- **What the exercise asks**
Which lines in the records below include the word "headCfg"? Report each of them in full.

-- -- --

@[simp] theorem Part.deliverEntry_keeps (p : Part) (h : HeadId) (e : Phase) :
    (p.deliverEntry h e).1.pins = p.pins ∧
      (p.deliverEntry h e).1.links = p.links ∧
      (p.deliverEntry h e).1.heads = p.heads ∧
      (p.deliverEntry h e).1.evaluator = p.evaluator ∧
      (p.deliverEntry h e).1.tables = p.tables ∧
      (p.deliverEntry h e).1.count = p.count ∧
      (p.deliverEntry h e).1.image = p.image := by
  simp only [Part.deliverEntry]
  split <;> simp

@[simp] theorem Part.deliverEntry_reads (p : Part) (h : HeadId) (e : Phase) :
    (∀ x, (p.deliverEntry h e).1.link x = p.link x) ∧
      (∀ x, (p.deliverEntry h e).1.head x = p.head x) ∧
      (p.deliverEntry h e).1.activeTable = p.activeTable ∧
      (∀ x, (p.deliverEntry h e).1.headCfg x = p.headCfg x) ∧
      (∀ x, (p.deliverEntry h e).1.sectionCfg x = p.sectionCfg x) ∧
      (∀ x, (p.deliverEntry h e).1.threshold x = p.threshold x) := by
  simp [Part.link, Part.head, Part.activeTable, Part.headCfg, Part.sectionCfg, Part.threshold]

@[simp] theorem Part.deliver_keeps (p : Part) (h : HeadId) (es : List Phase) :
    (p.deliver h es).1.pins = p.pins ∧
      (p.deliver h es).1.links = p.links ∧
      (p.deliver h es).1.heads = p.heads ∧
      (p.deliver h es).1.evaluator = p.evaluator ∧
      (p.deliver h es).1.tables = p.tables ∧
      (p.deliver h es).1.count = p.count ∧
      (p.deliver h es).1.image = p.image := by
  induction es generalizing p with
  | nil => simp [Part.deliver]
  | cons e es ih =>
    have k := p.deliverEntry_keeps h e
    unfold Part.deliver
    split
    · rename_i q eq; simpa [eq] using k
    · rename_i q eq; rw [eq] at k; simpa [ih] using k

@[simp] theorem Part.deliver_reads (p : Part) (h : HeadId) (es : List Phase) :
    (∀ x, (p.deliver h es).1.link x = p.link x) ∧
      (∀ x, (p.deliver h es).1.head x = p.head x) ∧
      (p.deliver h es).1.activeTable = p.activeTable ∧
      (∀ x, (p.deliver h es).1.headCfg x = p.headCfg x) ∧
      (∀ x, (p.deliver h es).1.sectionCfg x = p.sectionCfg x) ∧
      (∀ x, (p.deliver h es).1.threshold x = p.threshold x) := by
  simp [Part.link, Part.head, Part.activeTable, Part.headCfg, Part.sectionCfg, Part.threshold]

@[simp] theorem Part.changeHead_keeps (p : Part) (h : HeadId) (f : HeadRec → HeadRec) :
    (p.changeHead h f).pins = p.pins ∧
      (p.changeHead h f).links = p.links ∧
      (p.changeHead h f).decoders = p.decoders ∧
      (p.changeHead h f).evaluator = p.evaluator ∧
      (p.changeHead h f).sections = p.sections ∧
      (p.changeHead h f).tables = p.tables ∧
      (p.changeHead h f).count = p.count ∧
      (p.changeHead h f).report = p.report ∧
      (p.changeHead h f).image = p.image := by
  exact ⟨rfl, rfl, rfl, rfl, rfl, rfl, rfl, rfl, rfl⟩

@[simp] theorem Part.changeHead_reads (p : Part) (h : HeadId) (f : HeadRec → HeadRec) :
    (∀ x, (p.changeHead h f).link x = p.link x) ∧
      (∀ x, (p.changeHead h f).decoder x = p.decoder x) ∧
      (∀ x, (p.changeHead h f).sec x = p.sec x) ∧
      (p.changeHead h f).activeTable = p.activeTable ∧
      (∀ x, (p.changeHead h f).headCfg x = p.headCfg x) ∧
      (∀ x, (p.changeHead h f).sectionCfg x = p.sectionCfg x) ∧
      (∀ x, (p.changeHead h f).threshold x = p.threshold x) := by
  simp [Part.link, Part.decoder, Part.sec, Part.activeTable, Part.headCfg, Part.sectionCfg, Part.threshold]

@[simp] theorem Part.startSilence_keeps (p : Part) (h : HeadId) :
    (p.startSilence h).pins = p.pins ∧
      (p.startSilence h).links = p.links ∧
      (p.startSilence h).decoders = p.decoders ∧
      (p.startSilence h).evaluator = p.evaluator ∧
      (p.startSilence h).sections = p.sections ∧
      (p.startSilence h).tables = p.tables ∧
      (p.startSilence h).count = p.count ∧
      (p.startSilence h).report = p.report ∧
      (p.startSilence h).image = p.image := by
  exact ⟨rfl, rfl, rfl, rfl, rfl, rfl, rfl, rfl, rfl⟩

@[simp] theorem Part.startSilence_reads (p : Part) (h : HeadId) :
    (∀ x, (p.startSilence h).link x = p.link x) ∧
      (∀ x, (p.startSilence h).decoder x = p.decoder x) ∧
      (∀ x, (p.startSilence h).sec x = p.sec x) ∧
      (p.startSilence h).activeTable = p.activeTable ∧
      (∀ x, (p.startSilence h).headCfg x = p.headCfg x) ∧
      (∀ x, (p.startSilence h).sectionCfg x = p.sectionCfg x) ∧
      (∀ x, (p.startSilence h).threshold x = p.threshold x) := by
  simp [Part.link, Part.decoder, Part.sec, Part.activeTable, Part.headCfg, Part.sectionCfg, Part.threshold]

@[simp] theorem Part.beginAcquisition_keeps (p : Part) (h : HeadId) :
    (p.beginAcquisition h).pins = p.pins ∧
      (p.beginAcquisition h).links = p.links ∧
      (p.beginAcquisition h).decoders = p.decoders ∧
      (p.beginAcquisition h).evaluator = p.evaluator ∧
      (p.beginAcquisition h).sections = p.sections ∧
      (p.beginAcquisition h).tables = p.tables ∧
      (p.beginAcquisition h).count = p.count ∧
      (p.beginAcquisition h).image = p.image := by
  exact ⟨rfl, rfl, rfl, rfl, rfl, rfl, rfl, rfl⟩

@[simp] theorem Part.beginAcquisition_reads (p : Part) (h : HeadId) :
    (∀ x, (p.beginAcquisition h).link x = p.link x) ∧
      (∀ x, (p.beginAcquisition h).decoder x = p.decoder x) ∧
      (∀ x, (p.beginAcquisition h).sec x = p.sec x) ∧
      (p.beginAcquisition h).activeTable = p.activeTable ∧
      (∀ x, (p.beginAcquisition h).headCfg x = p.headCfg x) ∧
      (∀ x, (p.beginAcquisition h).sectionCfg x = p.sectionCfg x) ∧
      (∀ x, (p.beginAcquisition h).threshold x = p.threshold x) := by
  simp [Part.link, Part.decoder, Part.sec, Part.activeTable, Part.headCfg, Part.sectionCfg, Part.threshold]
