/-- R155: a good telegram and the link loss that follows it in one CHAR_TIMEOUT are two events: what the
telegram marked is on the line before the loss marks the rest. -/
theorem test_each_octet_is_taken_whole :
    let s : State := { yardDecoder 1 { DecoderRec.reset with phase := .bOnly, side := .a } with
      tables := { yard.tables with
        active := some ⟨{ throat with
          global := { throat.global with threshold := #v[1, 1, 1, 1] } }, 7⟩ } }
    (result (exec (.charTimeout (.headLink 0) (statusTelegram 2 0x50 41 1 [0] ++ [0xA7])) s)).map
      (fun t => (t.report.transmitter.map (fun u => u.octets.length), t.report.queue,
        t.report.notices.length, (t.link 0).mode)) =
    some (some 23, [1, 2, 3], 5, .search none) := by decide +kernel

/-- R60: on an INVERTED link a mirrored head's telegram is copied in DIRECT sense; head 6 mirrors. -/
theorem test_mirror_is_copied :
    (result (exec (.headStatusTelegram 1 (onTheWire .inverted 3 0x01 [0x50, 40, 0]))
      (onHold yard))).map (fun t => (t.report.mirrors, (t.head 6).state)) =
    some ([⟨1, framed 3 0x01 [0x50, 40, 0]⟩], .acquiring) := by decide +kernel

theorem test_telegrams_by_address :
    (result (exec (.telegramAddressedElsewhere 2 0x13 [7]) yard)).map (fun t =>
        (t.evaluator, t.count.replies)) = some (.running, []) ∧
      (result (exec (.requestOfUnknownKind 0x24 [7]) yard)).map (fun t =>
        t.count.replies) =
        some [{ tag := 7, kind := 0x24, outcome := .refused .format, items := [] }] := by
  decide +kernel

/-! ## The hypotheses of the statements are met -/

/-- The part held in full reset over a stored throat. -/
def storedPart (marker : Marker) (crc : Crc) : State :=
  { heldPart with image := stored marker .empty crc }

/-- A LOCKED link in WAIT with a run of bad frames. -/
def lockedRun (run : Nat) : LinkRec :=
  { LinkRec.reset with mode := .locked .direct .wait, run := run }

/-- A link in SEARCH with no candidate. -/
def searching : LinkRec := { LinkRec.reset with mode := .search none }

/-- A heartbeat at FREE of sequence 5 and change count 40. -/
def heartbeat : HeadTelegram :=
  { station := 1, sequence := 5, restart := false, changeCount := 40, phase := .free, changes := []
    health := none, echo := none }

/-- A decoder part way through a passage that began on A. -/
def passing (phase : Phase) : DecoderRec :=
  { phase := phase, side := .a, rock := 0, tallyAB := 0, tallyBA := 0 }

/-- The yard with an evaluator state. -/
def yardIn (e : EvaluatorState) : State := { yard with evaluator := e }

theorem test_meets_StepRunsFrontCommand :
    ({ yard with pending := [.start [7]] } : State).pending = Instr.start [7] :: [] := by decide

theorem test_meets_EmptyQueueLetsAMillisecondPass :
    yard.pending = [] ∧ yard.settled ∧ (∀ l, ¬ (yard.link l).mayTransmit) ∧
      ((yardLink 1 { lockedRun 0 with queue := [relayOf .waiting] }).link 1).mayTransmit ∧
      (let s := yardHead 0 { serving with silence := .running 1 }
       s.settled ∧ s.toPart.countDown.expiries = [.silenceExpiry 0]) := by
  refine ⟨by decide, by unfold State.settled State.awake; decide +kernel, ?_, ?_,
    by unfold State.settled State.awake; decide +kernel⟩
  · rintro l ⟨_, _, c, rest, h, _⟩
    fin_cases l <;> exact nomatch h
  · exact ⟨by decide +kernel, ⟨.direct, .wait, by decide +kernel, nofun⟩, relayOf .waiting, [],
      by decide +kernel, by decide⟩

/-- What an empty queue does: the silence expiry that ends within the millisecond is taken, and a relay
telegram that may start starts before a millisecond passes. -/
theorem test_empty_queue :
    (result (step (yardHead 0 { serving with silence := .running 1 }))).map (fun t =>
        ((t.head 0).state, (t.head 1).silence)) = some (.failed, .running 299) ∧
      (result (step (yardLink 1 { lockedRun 0 with queue := [relayOf .waiting] }))).map (fun t =>
        ((t.link 1).transmitter.isSome, (t.head 1).silence)) = some (true, .running 300) := by
  decide +kernel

-- -- --

- **Exercise result**
      (∀ x, (p.deliverEntry h e).1.headCfg x = p.headCfg x) ∧
  simp [Part.link, Part.head, Part.activeTable, Part.headCfg, Part.sectionCfg, Part.threshold]
      (∀ x, (p.deliver h es).1.headCfg x = p.headCfg x) ∧
  simp [Part.link, Part.head, Part.activeTable, Part.headCfg, Part.sectionCfg, Part.threshold]
      (∀ x, (p.changeHead h f).headCfg x = p.headCfg x) ∧
  simp [Part.link, Part.decoder, Part.sec, Part.activeTable, Part.headCfg, Part.sectionCfg, Part.threshold]
      (∀ x, (p.startSilence h).headCfg x = p.headCfg x) ∧
  simp [Part.link, Part.decoder, Part.sec, Part.activeTable, Part.headCfg, Part.sectionCfg, Part.threshold]
      (∀ x, (p.beginAcquisition h).headCfg x = p.headCfg x) ∧
  simp [Part.link, Part.decoder, Part.sec, Part.activeTable, Part.headCfg, Part.sectionCfg, Part.threshold]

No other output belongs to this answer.